On June 9, 1913, British obstetrician, gynaecologist, and Nobel Laureate Patrick Steptoe was born. A pioneer of fertility treatment, Steptoe was responsible with biologist and physiologist Robert Edwards for developing in vitro fertilization. Louise Joy Brown, the first test-tube baby, was born on 25 July 1978.
Patrick Steptoe attended King’s College London and graduated from St George’s Hospital Medical School, London in 1939. He studied obstetrics after World War II and learned the technique of laparoscopy from Raoul Palmer. His book on Laparoscopy in Gynaecology was published in 1967. Possibly around that period, Robert Edwards, a physiologist from the University of Cambridge, contacted him and got him interested to collaborate in the development of in vitro fertilization.

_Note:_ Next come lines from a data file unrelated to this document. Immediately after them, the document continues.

-- ==== Sys2Proof/Laws/Frames.lean ====
section
/-! SUPPORT. The frame of every operation over State: the blocks it leaves unchanged. Each lemma is
a conjunction that simp takes apart, so that no later proof unfolds an operation to see what it
leaves. -/

namespace Sys2Proof.Machine

/-! ## Operations of Machine/Local.lean -/

@[simp] theorem State.addDropped_frame (n : Nat) (s : State) :
    (s.addDropped n).meu = s.meu ∧ (s.addDropped n).ele = s.ele ∧
    (s.addDropped n).store = s.store ∧ (s.addDropped n).sets = s.sets ∧
    (s.addDropped n).seq = s.seq ∧ (s.addDropped n).drv = s.drv ∧ (s.addDropped n).lku = s.lku ∧
    (s.addDropped n).bat = s.bat ∧ (s.addDropped n).sup = s.sup ∧ (s.addDropped n).rpb = s.rpb ∧
    (s.addDropped n).pkm = s.pkm ∧ (s.addDropped n).rpc = s.rpc ∧ (s.addDropped n).fcu = s.fcu ∧
    (s.addDropped n).lines = s.lines ∧ (s.addDropped n).part = s.part ∧
    (s.addDropped n).order = s.order ∧ (s.addDropped n).pending = s.pending := by
  dsimp only [State.addDropped]
  split_ands <;> simp

@[simp] theorem State.localPut_frame (i : LocalItem) (s : State) :
    (s.localPut i).meu = s.meu ∧ (s.localPut i).ele = s.ele ∧ (s.localPut i).store = s.store ∧
    (s.localPut i).sets = s.sets ∧ (s.localPut i).seq = s.seq ∧ (s.localPut i).drv = s.drv ∧
    (s.localPut i).lku = s.lku ∧ (s.localPut i).bat = s.bat ∧ (s.localPut i).sup = s.sup ∧
    (s.localPut i).rpb = s.rpb ∧ (s.localPut i).pkm = s.pkm ∧ (s.localPut i).rpc = s.rpc ∧
    (s.localPut i).lines = s.lines ∧ (s.localPut i).part = s.part ∧
    (s.localPut i).order = s.order ∧ (s.localPut i).pending = s.pending := by
  dsimp only [State.localPut]
  split_ands <;> (repeat' split) <;> simp

@[simp] theorem State.localReserve_frame (s : State) :
    (s.localReserve).meu = s.meu ∧ (s.localReserve).ele = s.ele ∧
    (s.localReserve).store = s.store ∧ (s.localReserve).sets = s.sets ∧
    (s.localReserve).seq = s.seq ∧ (s.localReserve).drv = s.drv ∧ (s.localReserve).lku = s.lku ∧
    (s.localReserve).bat = s.bat ∧ (s.localReserve).sup = s.sup ∧ (s.localReserve).rpb = s.rpb ∧
    (s.localReserve).pkm = s.pkm ∧ (s.localReserve).rpc = s.rpc ∧
    (s.localReserve).lines = s.lines ∧ (s.localReserve).part = s.part ∧
    (s.localReserve).order = s.order ∧ (s.localReserve).pending = s.pending := by
  dsimp only [State.localReserve]
  split_ands <;> simp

In 1969, Patrick Steptoe became the Director of the Centre for Human Reproduction, Oldham. Using laparoscopy, he collected the ova from volunteering infertile women who saw his place as their last hope to achieve a pregnancy. Edwards and his assistant Jean Purdy provided the laboratory expertise. During this time they had to endure criticism and hostility to their work. However, in 1978, the birth of Louise Brown changed everything. Although he encountered further criticism, other clinics were able to follow the lead and patients responded. In order to cope with the increased patient number and train specialists, he and Edwards founded the Bourn Hall Clinic, Cambridgeshire in 1980 of which he was a Medical Director until his death.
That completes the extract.